Antinuclear antibodies (ANA) were assayed on Hep-2 cells according to the protocol supplied by the manufacturer (Immunoconcepts, Sacramento, CA). Serial dilutions of serum beginning at 1:40 were incubated on the slides for 30 min followed by a fluoresceinated goat anti–mouse IgG antibody (Southern Biotechnology Associates) for 30 min at room temperature. Slides were rinsed, washed, mounted with coverslips, and viewed with a fluorescence microscope (Carl Zeiss, Inc., Thornwood, NY). Results were reported as the last dilution at which fluorescence was clearly detectable.

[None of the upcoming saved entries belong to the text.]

-- ==== Sys2Proof/Machine/RegisterRead.lean ====
section
/-! DEFINITION. Reads of registers (R10). A register with a printed field map reads as its word; the others, of which the manual names
the fields without their places, read as those fields in the order of their tables (log entry 177). -/

namespace Sys2Proof.Machine

/-! ### Fields -/

/-- A signed number as a register field. -/
def signed (i : Int) : Nat := (BitVec.ofInt 64 i).toNat

/-- A value that the hardware measures and the model does not hold: the `i`-th of this read. Log: DESIGN CHOICE 177. -/
def State.measured (s : State) (i : Nat) : Nat := (Config.freeValue (s.freeIx + i)).toNat

/-- A base die as its POS straps read. -/
def posField (p : Option (Fin 8)) : Nat := (p.map Fin.val).getD 7

/-- Whether an option holds a value, and the value. -/
def optField (o : Option Nat) : List Nat := [o.isSome.toNat, o.getD 0]

/-! ### The blocks of BAR0 (chapters 4, 10 and 11) -/

/-- TEL_PORT_A and TEL_PORT_B: role, link state, rate, width, D-state, downs and failovers (Table 10.11). -/
def State.portFields (s : State) (p : HostPort) : List Nat :=
  let x := s.port p
  [x.active.toNat, x.up.toNat, x.rate, x.width, x.d3hot.toNat, x.downs, x.failovers]

/-- A BAR2 segment: valid, context, address bits [47:30]. -/
def Segment.fields (x : Segment) : List Nat := [x.valid.toNat, x.ctx.toNat, x.gib.toNat]

/-- TEL_MCTP: endpoint ID per binding, the fabric manager's endpoint and binding, update in progress (R317, R318, R321). -/
def State.mctpFields (s : State) : List Nat :=
  ((List.range 3).map fun b => (Store.get 0 s.host.eids b).toNat)
    ++ (match s.host.fm with | some (b, e) => [1, e.toNat, b.val] | none => [0, 0, 0]) ++ [s.keeper.update.isSome.toNat]

/-- OPX_RING_CTRL: enable, size, context, owner (Table 4.3); a core owner is its number plus 1. -/
def Ring.ctrlFields (r : Ring) : List Nat :=
  [r.enabled.toNat, r.entries, r.ctx.toNat, match r.owner with | .host => 0 | .core c => c.val + 1]

/-- Registers of the TEL and OPX blocks. -/
def State.telFields (s : State) : Reg → List Nat
  | .telTimestamp => [s.tel.timestamp.toNat]
  | .telInterval => [s.tel.nextInterval, s.tel.index.toNat]
  | .telCtrl => [s.tel.ctrl.toNat]
  | .telPortMode => [s.host.mode.val]
  | .telPortA => s.portFields .a
  | .telPortB => s.portFields .b
  | .telMctp => s.mctpFields
  | .telBar2Seg n => (s.segment n.val).fields
  | .opxRingCtrl d r => (s.ring (ringKeyOf d r)).ctrlFields
  | .opxRingBase d r => [(s.ring (ringKeyOf d r)).base, (s.ring (ringKeyOf d r)).cplBase]
  | .opxRingHead d r => [(s.ring (ringKeyOf d r)).head.toNat]
  | .opxCplTail d r => [(s.ring (ringKeyOf d r)).cplTail.toNat]
  | .opxCplHead d r => [(s.ring (ringKeyOf d r)).cplHead.toNat]
  | _ => []

/-- Registers of the MBX and DBL blocks, as their words (Tables 11.8 to 11.10); DBL_MBX_RING is WO and reads 0 (R10). -/
def State.mbxFields (s : State) : Reg → List Nat
  | .mbxCmd n => [(s.mailbox n.val).cmd.toNat]
  | .mbxBuf n => [(s.mailbox n.val).buf.toNat]
  | .mbxArg n k => [(Store.get 0 (s.mailbox n.val).args k.val).toNat]
  | .mbxCstat n => [(s.mailbox n.val).cstat.toNat]
  | .mbxRes n k => [((s.mailbox n.val).res.getD k.val 0).toNat]
  | .mbxStatus => [s.statusWord.toNat]
  | .mbxStart => [s.keeper.start.toNat]
  | .dblMbxRing => [0]
  | .dblMbxBusy => [((List.range 16).map fun m => if s.mbxBusy m then 2 ^ m else 0).sum]
  | .dblFwcTail => [s.keeper.fwcTail.toNat]
  | .dblFwcHead => [s.keeper.fwcHead.toNat]
  | .dblFwrTail => [s.keeper.fwrTail.toNat]
  | .dblFwrHead => [s.keeper.fwrHead.toNat]
  | .dblEvtTail => [s.keeper.evtTail.toNat]
  | .dblEvtHead => [s.keeper.evtHead.toNat]
  | .dblEvtMask => [s.keeper.evtMask.toNat]
  | _ => []

/-! ### Memory (chapter 5) -/

/-- The bytes scrubbed and the bytes total of the running scrubs on a base die (R163). -/
def State.scrubFields (s : State) (d : BaseDie) : List Nat :=
  let run := (s.ops.contexts.map fun (p : Nat × Context) => p.2).filter fun c => decide (c.state = .scrubbing)
  [(run.map fun c => s.scrubbedAt d.val c).sum, (run.map fun c => s.scrubBytes d.val c.regions).sum]

/-- Reserve pages of a stack that are in use: targets of retirement-map entries and of running copies (R153). -/
def Stack.reserveUsed (x : Stack) : Nat := (x.retired.filter fun p => p.2.isSome).length + (x.copying.filter fun p => p.2.isSome).length

/-- Registers of the HBM block (Table 5.10). -/
def State.hbmFields (s : State) : Reg → List Nat
  | .hbmMapCtrl _ => [s.mem.share, (s.mem.interleave.map fun k => 2 ^ k).sum]
  | .hbmScrubCtrl d => [Store.get 4 s.mem.scrubShare d.val, (!Store.get false s.mem.patrolOff d.val).toNat]
  | .hbmScrubProgress d => s.scrubFields d
  | .hbmStackStatus k =>
    let x := s.stack k.val
    [x.trained.toNat, x.padlocked.toNat, s.faults.capacity.pageCount k.val]
  | .hbmTrainResult k =>
    let x := s.stack k.val
    ((List.range 6).map fun i => match x.failedStep with | some f => (decide (i < f.val)).toNat | none => x.trained.toNat) ++ [x.eyeMargin.toNat]
  | .hbmRefresh k => [(s.stack k.val).refresh, signed (s.stack k.val).refreshTemp]
  | .hbmLaneRepair k => (List.range 64).map fun pc => Store.get 0 (s.stack k.val).lanesUsed pc
  | .hbmRowRepair k =>
    let x := s.stack k.val
    [x.repaired.length, 64 * 64 * Config.rowRepairs - x.repaired.length]
  | .hbmRetireCount k =>
    let x := s.stack k.val
    [x.reserveUsed, 16384 - x.reserveUsed - x.badReserve.length, x.badReserve.length, x.withdrawn.length]
  | .hbmRetireMap k => ((s.stack k.val).retired.map fun p => match p.2 with | some r => [p.1, r] | none => []).flatten
  | _ => []

/-! ### The package fabric (chapter 6) -/

/-- The edge at a base die's port, the direction that it sends in, and whether it is the lower end. -/
def portView (d : BaseDie) (p : Port4) : Option (Nat × Dir × Bool) :=
  (portEdge d.val p).map fun e => let low := decide ((edgeEnds e).1 = d.val); (e, if low then .up else .down, low)

/-- A register of a port; a port without an edge reads 0. -/
def State.portRead (s : State) (d : BaseDie) (p : Port4) (f : Nat → Edge → Dir → Bool → List Nat) : List Nat :=
  match portView d p with
  | some (e, dir, low) => f e (s.edge e) dir low
  | none => [0]

/-- TX, RX and agreed masks as an end of the edge has them (D2D_LANE_MASK). -/
def State.maskFields (s : State) (e : Nat) (x : Edge) (dir : Dir) : List Nat :=
  let tx : BitVec 136 := match dir with | .up => x.txUp | .down => x.txDown
  let rx : BitVec 136 := match dir with | .up => x.rxDown | .down => x.rxUp
  [tx.toNat, rx.toNat, (s.agreed e dir).toNat, (s.agreed e (flipDir dir)).toNat]

/-- Spare lanes and the logical lanes they carry, sending and then receiving; 0 for a spare not in use, else the lane plus 1. -/
def spareFields (p : Plan) : List Nat :=
  (List.range 8).map fun i => match p.spares.find? fun q => q.2 = some (128 + i) with | some q => q.1 + 1 | none => 0

/-- D2D_ROUTE: for each destination the number of the port that the route leaves by (4 for none), and the buffer set (R176). -/
def State.routeFields (s : State) (d : BaseDie) : List Nat :=
  (List.range 6).flatMap fun t =>
    match Store.get [] s.d2d.table (6 * d.val + t) with
    | [] => [4, 0]
    | path => [((List.range 4).find? fun k => neighbour d.val (portOf k) = path.headD 7).getD 4,
        ((pathSets false (pathRows d.val path)).getLastD false).toNat]

/-- Number of a trained UCIe rate is its index (R197); D2D_UCIE_STATUS adds working modules and links served. -/
def Site.statusFields (x : Site) : List Nat := [x.trained.toNat, x.rate.val, x.full, x.half, x.links]

/-- Registers of the D2D block (Table 6.12). -/
def State.d2dFields (s : State) : Reg → List Nat
  | .d2dPosition d => [posField (s.base d.val).position, (s.hingeOf d.val).posValid.toNat]
  | .d2dHinge d => [(s.hingeOf d.val).word.toNat]
  | .d2dClkStatus d =>
    let x := s.base d.val
    [x.pllLocked.toNat, (x.clockIn.map portIx).getD 4, x.clockLosses]
  | .d2dRoute d => s.routeFields d
  | .d2dRoleMap d p => s.portRead d p fun _ x _ low => [(if low then x.roleLow else x.roleHigh).toNat]
  | .d2dEdgeStatus d p => s.portRead d p fun e x dir low =>
    [(decide (x.state = .opened)).toNat, if low then (edgeEnds e).2 else (edgeEnds e).1] ++ (x.plan dir).widths
      ++ (x.plan (flipDir dir)).widths ++ [x.fallback.toNat]
  | .d2dLaneMask d p => s.portRead d p fun e x dir _ => s.maskFields e x dir
  | .d2dSpareUse d p => s.portRead d p fun _ x dir _ => spareFields (x.plan dir) ++ spareFields (x.plan (flipDir dir))
  | .d2dEqPreset d p => s.portRead d p fun _ x _ _ =>
    x.eqBand :: (List.range 8).flatMap fun g => let q := eqPreset (Store.get 0 x.presets g); [q.1, q.2]
  | .d2dWidthLog d p => s.portRead d p fun _ x _ _ =>
    [x.widthLog.length, match x.outcome with | .none => 0 | .applied => 1 | .fallback => 2] ++ x.widthLog.map fun m => m.digest.toNat
  | .d2dUcieStatus e => (s.site e.val).statusFields
  | .d2dUcieDescLocal e => [if (s.site e.val).sent then baseDescriptor.toNat else 0]
  | .d2dUcieDescPeer e => [((s.site e.val).peer.getD 0).toNat]
  | .d2dUcieOutcome e => (List.range 10).map fun i => ((s.site e.val).reduced.contains i).toNat
  | _ => []

/-! ### The optical engines (chapter 7) -/

/-- State of a site: 0 not trained, 1 served, 2 closed. -/
def Site.code (x : Site) : Nat := if x.closed then 2 else x.trained.toNat

/-- State of a laser: 0 dark, 1 lit, 2 retired, 3 padlocked. -/
def State.laserCode (s : State) (e k : Nat) : Nat :=
  if s.isPadlocked (laserChan e k) then 3 else if ((s.engine e).laser k).retired then 2 else ((s.engine e).laser k).lit.toNat

/-- OPT_LASER_STATUS: slot (with its valid bit), state, bias and end-of-life current, frequency error, tone. -/
def State.laserFields (s : State) (e k : Nat) : List Nat :=
  let x := s.engine e
  optField (x.laserSlot k) ++ [s.laserCode e k, (x.laser k).bias.toNat, Config.laserEndOfLife (s.cart (e / 4)).serial e k,
    signed (x.laser k).freqErr, (x.laserTone k).getD 0]

/-- State of a ring: 0 parked, 1 searching, 2 locked, 3 permanent. -/
def RingState.code : RingState → Nat
  | .parked | .failed => 0
  | .sweeping | .searching | .waiting => 1
  | .locked => 2
  | .permanent => 3

/-- OPT_RING_STATE: state, heater segment, heater power, tracking error (measured), the tone found. -/
def State.ringFields (s : State) (e f slot : Nat) (drop : Bool) : List Nat :=
  let q := (s.engine e).ring (ringKey f slot drop)
  [q.state.code, q.segment, signed (s.heaterCommand e f slot drop), s.measured 0] ++
    match q.tone with | some t => [1, signed t.overOthers, signed t.overNoise] | none => [0, 0, 0]

/-- Margin runs as numbers: bit errors, and whether a codeword was uncorrectable. -/
def marginFields (rs : List LaneMargin) : List Nat :=
  rs.flatMap fun r => r.flatMap fun x => [x.errors, x.uncorrectable.toNat]

/-- A migration: laser, class, spare slot, and its fibers with their stage and q (OPT_MIGRATION). -/
def Migration.fields (m : Migration) : List Nat :=
  [m.laser, (match m.cls with | .scheduled => 0 | .urgent => 1 | .failed => 2), m.slot] ++ m.fibers.flatMap fun p =>
    p.fiber :: match p.stage with
      | .offered _ => [1, 0] | .searching => [2, 0] | .accepted q => [3, q.toNat] | .refused => [4, 0] | .duplicating => [5, 0]
      | .staying => [6, 0]
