-- ==== Sys2Proof/Machine/Dispatch.lean ====
section
/-! DEFINITION. The meaning of each command, arm by arm. -/

namespace Sys2Proof.Machine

The technique for the assessment of kidney Ig deposition has been reported previously (16). In brief, one kidney from each animal was fixed in 10% formalin and embedded in paraffin. 4-μm-thick sections were cut, deparaffinized, rehydrated, blocked with 2% filtered horse serum in PBS in moist chambers, and stained for 1 h with biotinylated goat anti–mouse IgG (Vector Laboratories, Inc., Burlingame, CA) or each biotinylated goat anti–mouse IgG subclass (IgG1, IgG2a, IgG2b, and IgG3; Southern Biotechnology Associates) at a 1:800 dilution at room temperature. Sections were washed, incubated for 45 min with streptavidin-alkaline phosphatase, and developed with BCIP and NBT (GIBCO BRL, Gaithersburg, MD). Color development was stopped after 30 min by washing in distilled water. Coverslips were mounted on the stained sections with cytosol mounting solution (Aqua Polymount; Polysciences Inc., Warrington, PA). The sections were then sealed and viewed with a Zeiss microscope.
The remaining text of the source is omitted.